The promise of VLAMs lies in flexibility. From a software angle, traditional robotic affordances have been constrained by data scarcity and fragmentation: every new task or environment typically requires bespoke datasets and extensive re-engineering. VLAMs offer one solution to partly bypass this bottleneck by leveraging LLMs trained on massive, general-purpose real-world datasets (as opposed to using AI to produce and train robotic systems on simulated data) that already encode rich information about objects, actions, and goals.

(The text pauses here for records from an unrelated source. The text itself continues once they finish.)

/-- VLD, VLD.dec, VST, VST.cnv (spec/12 R349 to R352), VLDS, VSTS, VGATH, VSCAT (R353, R354). -/
def Obligations.VectorMemory : Prop :=
  (∀ (dec : Bool) (imm : BitVec 10) (rs1 rd : BitVec 5) (p : BitVec 1) (s : State) (l : Loc),
    let i : Instr := if dec then .vldDec imm rs1 rd p else .vld imm rs1 rd p
    let ea := s.me.s rs1.toNat + 8 * imm.signExtend 64
    let f := s.endFormat s.cur ea
    let converts := dec = true ∧ 3 ≤ f ∧ f ≤ 8
    Issues i s → s.Registers [] rd → s.me.isOrd = false → s.Reaches ea (itemBytes dec f) .load true l →
    (∀ b, l.region = .bay b → converts →
      s.eccAreas s.cur b (s.itemScales (clusterOf s.cur) b (l.off % 0x8000) (itemBytes dec f) true) = .ok ()) →
    (converts → f = 7 → 0x6000 < l.off % 0x8000 + 8 → exec i s = .next (s.takeTrap .bounds 0x24)) ∧
    ((converts → f = 7 → l.off % 0x8000 + 8 ≤ 0x6000) → ∃ t, exec i s = .next t ∧ s.OnlyVector t i rd.toNat ∧ s.SameMemory t ∧
      (¬converts → vget t.me.v rd.toNat 0 = BitVec.ofNat 512 (s.read l.key 64) ∧ t.me.fcsr = s.me.fcsr) ∧
      (converts → ∀ b k, l.region = .bay b → k < 16 → lane (vget t.me.v rd.toNat 0) 32 k =
        (laneOf (s.bayElem (clusterOf s.cur) b (l.off % 0x8000 * 8 / bayBits f + k))).1 % 2 ^ 32))) ∧
  (∀ (cnv : Bool) (imm : BitVec 10) (rs1 rd : BitVec 5) (p : BitVec 1) (s : State) (l : Loc),
    let i : Instr := if cnv then .vstCnv imm rs1 rd p else .vst imm rs1 rd p
    let ea := s.me.s rs1.toNat + 8 * imm.signExtend 64
    let f := s.endFormat s.cur ea
    let n := itemBytes cnv f
    let converts := cnv = true ∧ 3 ≤ f ∧ f ≤ 8
    Issues i s → s.me.portAt rd = none → s.me.isOrd = false → s.Reaches ea n .store false l →
    (∀ b, l.region = .bay b → converts →
      s.eccAreas s.cur b (s.itemSlots (clusterOf s.cur) b (l.off % 0x8000)) = .ok () ∧
      s.eccWrites s.cur b (s.encodeItem (clusterOf s.cur) b (l.off % 0x8000) (s.me.vr rd) (field s.me.srseed 0 32)
        (field s.me.tstamp 0 32)) = .ok ()) →
    (converts → f = 7 → 0x6000 < l.off % 0x8000 + 8 → exec i s = .next (s.takeTrap .bounds 0x24)) ∧
    ((converts → f = 7 → l.off % 0x8000 + 8 ≤ 0x6000) → ∃ t, exec i s = .next t ∧ s.OnlyVector t i 16 ∧ (∀ g, t.tag g = s.tag g) ∧
      (∀ w, t.isFull w = s.isFull w) ∧
      (¬converts → t.read l.key 64 = (s.me.vr rd).toNat ∧ s.OnlyBytes t l.key 64) ∧
      (converts → f ≠ 7 → s.OnlyBytes t l.key n) ∧
      (converts → f ≠ 7 → ∀ b w, l.region = .bay b →
        w ∈ s.encodeItem (clusterOf s.cur) b (l.off % 0x8000) (s.me.vr rd) (field s.me.srseed 0 32) (field s.me.tstamp 0 32) →
        t.read (bayBase (clusterOf s.cur) b + w.off) w.size = w.data % 2 ^ (8 * w.size)) ∧
      (converts → ∀ b, l.region = .bay b → s.OnlyBytes t (bayBase (clusterOf s.cur) b) 0x8000))) ∧
  (∀ (i : Instr) (rd : BitVec 5) (p : BitVec 1) (rs2 rs1 : BitVec 5) (m : BitVec 12) (s : State) (l : Nat → Loc) (srcs : List (BitVec 5)),
    (i = .vlds m rs1 rd p ∧ srcs = [] ∨ i = .vgath rs2 rs1 rd p ∧ srcs = [rs2]) → Issues i s → s.Registers srcs rd →
    s.me.isOrd = false →
    let n := ewBytes s.me.mods
    (∀ k, k < 64 / n → ∃ ea, s.elementOf i k = some (ea, srcs) ∧ s.Reaches ea n .load true (l k)) →
    ∃ t, exec i s = .next t ∧ s.OnlyVector t i rd.toNat ∧ s.SameMemory t ∧ t.me.fcsr = s.me.fcsr ∧
      ∀ k, k < 64 / n → lane (vget t.me.v rd.toNat 0) (8 * n) k = s.read (l k).key n) ∧
  (∀ (i : Instr) (rd : BitVec 5) (p : BitVec 1) (rs2 rs1 : BitVec 5) (m : BitVec 12) (s : State) (l : Nat → Loc) (srcs : List (BitVec 5)),
    (i = .vsts m rs1 rd p ∧ srcs = [] ∨ i = .vscat rs2 rs1 rd p ∧ srcs = [rs2]) → Issues i s → (∀ r ∈ srcs, s.me.portAt r = none) →
    s.me.portAt rd = none → s.me.isOrd = false →
    let n := ewBytes s.me.mods
    (∀ k, k < 64 / n → ∃ ea, s.elementOf i k = some (ea, srcs) ∧ s.Reaches ea n .store false (l k)) →
    ∃ t, exec i s = .next t ∧ s.OnlyVector t i 16 ∧ (∀ g, t.tag g = s.tag g) ∧ (∀ w, t.isFull w = s.isFull w) ∧
      (∀ k, k < 64 / n → (∀ j, k < j → j < 64 / n → (l j).key ≠ (l k).key) → t.read (l k).key n = lane (s.me.vr rd) (8 * n) k) ∧
      ∀ b, (∀ k, k < 64 / n → b < (l k).key ∨ (l k).key + n ≤ b) → t.byte b = s.byte b)

/-- SBIND, SUNB, SSTAT, ports as operands, the port engines (spec/12 R355 to R359); LRD, LWR, LSTAT (R361). That an item with a failing
beat does not count as written is the model's choice (log entry 120). -/
def Obligations.StreamPortsAndLinks : Prop :=
  (∀ (mode : BitVec 2) (dir : BitVec 1) (q : BitVec 2) (rs2 rs1 : BitVec 5) (stride : BitVec 26) (s : State),
    let i : Instr := .sbind mode dir q rs2 rs1 stride
    Issues i s → s.me.isOrd = false →
    let t := s.unbind q.toNat
    let base := s.me.s rs1.toNat
    let w := s.me.s rs2.toNat
    let c0 := w.extractLsb' 0 16
    let c1 := w.extractLsb' 16 16
    let f := t.endFormat t.cur (base.setWidth 32 |>.setWidth 64)
    let n := itemBytes (mode = 1) f
    let off (x y : Nat) : Int := ((base.extractLsb' 0 28).toNat : Int) + x * (w.extractLsb' 32 32).toInt + y * stride.toInt
    let fits (u : Nat × Nat) := ∀ x y, (x = 0 ∨ x = c0.toNat - 1) → (y = 0 ∨ y = c1.toNat - 1) →
      off x y % (n : Int) = 0 ∧ (u.1 : Int) ≤ off x y ∧ off x y + n ≤ ((u.1 + u.2 : Nat) : Int)
    t.me.port q.toNat = Port.reset ∧
    ((c0 = 0 ∨ c1 = 0) → exec i s = .next (t.takeTrap .streamFault 5)) ∧
    (c0 ≠ 0 → c1 ≠ 0 → (base.extractLsb' 32 32 ≠ 0 ∨ t.portUnit t.cur (base.setWidth 32) = none) →
      exec i s = .next (t.takeTrap .streamFault 1)) ∧
    (∀ u, c0 ≠ 0 → c1 ≠ 0 → base.extractLsb' 32 32 = 0 → t.portUnit t.cur (base.setWidth 32) = some u →
      (¬fits u → exec i s = .next (t.takeTrap .streamFault 1)) ∧
      (fits u → ∃ p, exec i s = .next (t.after i fun c => c.setPort q.toNat p) ∧ p.bound = true ∧ p.out = (dir = 1 : Bool) ∧
        p.mode = mode ∧ p.done = 0 ∧ p.items = [] ∧ p.pend = none ∧ p.item 0 = (base.setWidth 32 : W32).setWidth 64 ∧
        p.total = c0.toNat * c1.toNat))) ∧
  (∀ (q : BitVec 2) (s : State), Issues (.sunb q) s →
    let p := s.me.port q.toNat
    (∃ t, exec (.sunb q) s = .next t ∧ t.me.port q.toNat = Port.reset ∧ (t.me.act = .stopped ∨ ∀ k, t.me.s k = s.me.s k)) ∧
    ((p.bound = false ∨ p.out = false) →
      exec (.sunb q) s = .next (s.after (.sunb q) fun c => c.setPort q.toNat Port.reset))) ∧
  (∀ (q : BitVec 2) (rd : BitVec 5) (z : BitVec 1) (s : State), Issues (.sstat q rd z) s →
    let p := s.me.port q.toNat
    ∃ y : W64, exec (.sstat q rd z) s = .next (s.after (.sstat q rd z) fun c => c.setS rd.toNat y) ∧
      (p.bound = false → y = 0) ∧
      (p.bound = true → y.getLsbD 63 = true ∧ y.getLsbD 62 = p.out ∧ y.extractLsb' 60 2 = p.mode ∧ y.getLsbD 59 = p.pend.isSome ∧
        (y.extractLsb' 32 3).toNat = p.items.length % 8 ∧ (y.extractLsb' 0 32).toNat = p.done % 2 ^ 32)) ∧
  (∀ (rs1 rd : BitVec 5) (z : BitVec 1) (s : State) (q : Nat) (p : Port), Issues (.vmov rs1 rd z) s → s.me.mods.ew = 0 →
    s.me.portAt rs1 = some (q, p) →
    (p.out = true → exec (.vmov rs1 rd z) s = .next (s.takeTrap .streamFault 4)) ∧
    (p.out = false → p.items = [] → p.total ≤ p.done → exec (.vmov rs1 rd z) s = .next (s.takeTrap .streamFault 2)) ∧
    (∀ v rest, p.out = false → p.items = v :: rest → s.Registers [] rd →
      exec (.vmov rs1 rd z) s = .next (s.after (.vmov rs1 rd z) fun c =>
        { c with v := vset c.v rd.toNat v.value }.setPort q { p with items := rest, done := p.done + 1 }))) ∧
  (∀ (rs1 rd : BitVec 5) (z : BitVec 1) (s : State) (q : Nat) (p : Port), Issues (.vmov rs1 rd z) s → s.me.mods.ew = 0 →
    s.me.portAt rs1 = none → s.me.portAt rd = some (q, p) →
    (p.out = false → exec (.vmov rs1 rd z) s = .next (s.takeTrap .streamFault 4)) ∧
    (p.out = true → p.total ≤ p.done → exec (.vmov rs1 rd z) s = .next (s.takeTrap .streamFault 3)) ∧
    (∀ l, p.out = true → p.done < p.total → p.items.length < 4 → s.keepVector rd.toNat = .ok s →
      s.localCheck s.cur s.me.ctx s.me.level (p.item p.done) (s.portBytes s.cur p) .store = .ok l →
      exec (.vmov rs1 rd z) s = .next (s.after (.vmov rs1 rd z) fun c =>
        { c with v := vset c.v rd.toNat (s.me.vr rs1) }.setPort q
          { p with
            items := p.items ++
              [({ value := s.me.vr rs1, seed := s.me.srseed.setWidth 32, ts := s.me.tstamp.setWidth 32 } : PortItem)]
            done := p.done + 1 }))) ∧
  (∀ (i : Instr) (s t : State),
    let srcs := vectorSources i
    let regs := s.asRegisters srcs
    srcs ≠ [] → (∀ r ∈ srcs, ∀ q p, s.me.portAt r = some (q, p) →
      p.out = false ∧ ∃ v rest, p.items = v :: rest ∧ regs.me.vr r = v.value) →
    (∀ d, vectorDest i = some d → s.me.portAt d = none) → exec i regs = .next t → regs.Completes t →
    exec i s = .next (t.modMe fun c => c.tookItems s.me srcs)) ∧
  (∀ (i : Instr) (s t : State) (d : BitVec 5) (q : Nat) (p : Port) (l : Loc),
    let regs := s.modMe fun c => c.setPort q Port.reset
    vectorDest i = some d → s.me.portAt d = some (q, p) → p.out = true → p.done < p.total → p.items.length < 4 →
    (∀ r ∈ vectorSources i, r ≠ d) →
    s.localCheck s.cur s.me.ctx s.me.level (p.item p.done) (s.portBytes s.cur p) .store = .ok l →
    exec i regs = .next t → regs.Completes t →
    exec i s = .next (t.modMe fun c => c.setPort q
      { p with
        items := p.items ++
          [({ value := vget c.v d.toNat 0, seed := s.me.srseed.setWidth 32, ts := s.me.tstamp.setWidth 32 } : PortItem)]
        done := p.done + 1 })) ∧
  (∀ (a : BitVec 22) (q : BitVec 2) (s : State),
    let c := s.core a.toNat
    let p := c.port q.toNat
    (p.fetches = true → ∀ u v g, s.portItem a.toNat p (p.item (p.done + p.items.length)) = .ok (u, v, g) →
      ∃ t, exec (.streamFetch a q) s = .next t ∧
        (t.core a.toNat).port q.toNat = { p with items := p.items ++ [PortItem.fetched v] } ∧
        s.SameMemory t ∧ ∀ b, b ≠ a.toNat → t.core b = s.core b) ∧
    (p.fetches = true → ∀ k v, s.portItem a.toNat p (p.item (p.done + p.items.length)) = .error (.trap k v) →
      ∃ t, exec (.streamFetch a q) s = .next t ∧ (t.core a.toNat).port q.toNat = { p with pend := some (k, v) } ∧ s.SameMemory t) ∧
    (∀ v rest, p.bound = true → p.out = true → p.items = v :: rest → c.isOrd = false →
      let ea := p.item (p.done - p.items.length)
      let f := s.endFormat a.toNat ea
      let n := itemBytes (p.mode = 1) f
      let converts := p.mode = 1 ∧ 3 ≤ f ∧ f ≤ 8
      let cl := clusterOf a.toNat
      let written : Port := { p with items := rest, written := p.written + 1 }
      let pass (l : Loc) : Prop := l.tagged = true ∧ ∀ k, k < n → k % 16 = 0 →
        let x : Loc := { l with off := l.off + k, key := l.key + k }
        s.localCheck a.toNat c.ctx c.level (ea + BitVec.ofNat 64 k) (min 16 (n - k)) .engine = .ok x ∧
        s.eccCheck a.toNat x (min 16 (n - k)) false = .ok ()
      (∀ l, ¬converts → pass l → ∃ t, exec (.streamWrite a q) s = .next t ∧ (t.core a.toNat).port q.toNat = written ∧
        t.read l.key 64 = v.value.toNat ∧ s.OnlyBytes t l.key 64) ∧
      (∀ l b, converts → pass l → l.region = .bay b → l.key = bayBase cl b + l.off % 0x8000 → l.off % 0x8000 + n ≤ 0x8000 →
        l.off % n = 0 → s.badWords = [] → s.badTags = [] →
        let ws := s.encodeItem cl b (l.off % 0x8000) v.value v.seed.toNat v.ts.toNat
        ∃ t, exec (.streamWrite a q) s = .next t ∧ (t.core a.toNat).port q.toNat = written ∧
          (f ≠ 7 → s.OnlyBytes t l.key n ∧
            ∀ w ∈ ws, t.read (bayBase cl b + w.off) w.size = w.data % 2 ^ (8 * w.size)) ∧
          s.OnlyBytes t (bayBase cl b) 0x8000) ∧
      (∀ k x, n ≤ 16 → s.localCheck a.toNat c.ctx c.level ea n .engine = .error (.trap k x) → k ≠ .uncorrectable →
        ∃ t d, exec (.streamWrite a q) s = .next t ∧ (t.core a.toNat).port q.toNat = { p with items := rest } ∧ s.SameMemory t ∧
          (t.core a.toNat).deferred = c.deferred ++ [d] ∧ d.cause = k ∧ d.value.setWidth 32 = x.setWidth 32 ∧
          d.value.getLsbD 63 = true ∧ (d.value.extractLsb' 32 16).toNat = p.written % 2 ^ 16 ∧ d.depth = c.depth ∧ d.pol = c.pol))) ∧
  (∀ (f : BitVec 1) (rd : BitVec 5) (z : BitVec 1) (s : State), Issues (.lrd f rd z) s → s.Registers [] rd → s.me.isOrd = false →
    let room := (s.core (eastOf s.cur)).lw.length < 4
    (s.me.lw = [] → ∃ t, exec (.lrd f rd z) s = .next t ∧ t.me.sleep = .link true ∧ t.me.pc = s.me.pc) ∧
    (∀ v rest, s.me.lw = v :: rest → f = 0 →
      exec (.lrd f rd z) s = .next (s.after (.lrd f rd z) fun c => { c with lw := rest, v := vset c.v rd.toNat v })) ∧
    (∀ v rest, s.me.lw = v :: rest → f = 1 → room → ∃ t, exec (.lrd f rd z) s = .next t ∧ t.me.lw = rest ∧
      vget t.me.v rd.toNat 0 = v ∧ (t.core (eastOf s.cur)).lw = (s.core (eastOf s.cur)).lw ++ [v] ∧ s.SameMemory t)) ∧
  (∀ (rs1 : BitVec 5) (z : BitVec 1) (s : State), Issues (.lwr rs1 z) s → s.me.portAt rs1 = none → s.me.isOrd = false →
    let e := s.core (eastOf s.cur)
    (e.lw.length < 4 → ∃ t, exec (.lwr rs1 z) s = .next t ∧ (t.core (eastOf s.cur)).lw = e.lw ++ [s.me.vr rs1] ∧
      s.OnlyScalar { t with cores := sset t.cores (eastOf s.cur) e } (.lwr rs1 z) 0 ∧ s.SameMemory t) ∧
    (4 ≤ e.lw.length → ∃ t, exec (.lwr rs1 z) s = .next t ∧ t.me.sleep = .link false ∧ t.me.pc = s.me.pc)) ∧
  (∀ (rd : BitVec 5) (z : BitVec 1) (s : State), Issues (.lstat rd z) s →
    exec (.lstat rd z) s = .next (s.after (.lstat rd z) fun c => c.setS rd.toNat
      (BitVec.ofNat 64 (s.me.lw.length + 16 * (s.core (eastOf s.cur)).lw.length))))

When adapted to embodied settings, these models enable robots to recombine existing knowledge in novel ways—opening the door to more generalist, adaptable systems.

Conceptually, and following the conceptualisation introduced by Brian Arthur in his book “the Nature of Technology”, we interpret this shift as a case of redomaining. The core functions of robotics—perception, planning, and actuation—remain the same, but they are increasingly executed under a different technological principle. This makes VLAMs a radical innovation, even though they build on existing hardware and software components. And as it is well-known in the economics of technology, radical innovations are usually those that spur structural transformations, shifts the balance between winners and losers in a market as well as in the locus of value creation and capture, and sometimes even kickstart the emergence of brand-new markets. We witness such dynamics under our very own eyes with the fast-paced growth of the humanoid robot segment (despite the uncertainty still characterising its long-term prospects). Hence, forming an idea about the potential impact of VLAM is crucial.

Mapping an emerging field - the “Bell Labs 2.0” dynamic

Because VLAMs are still at an early stage, our analysis is deliberately exploratory. Rather than focusing on performance benchmarks, we map the emergence of the field along three dimensions: science, markets, and strategy.

First, we study the scientific trajectory of VLAMs using scientometric methods. Starting from a curated set of foundational papers and tracing more than 8,500 forward citations, we identify a rapidly expanding and increasingly competitive research landscape.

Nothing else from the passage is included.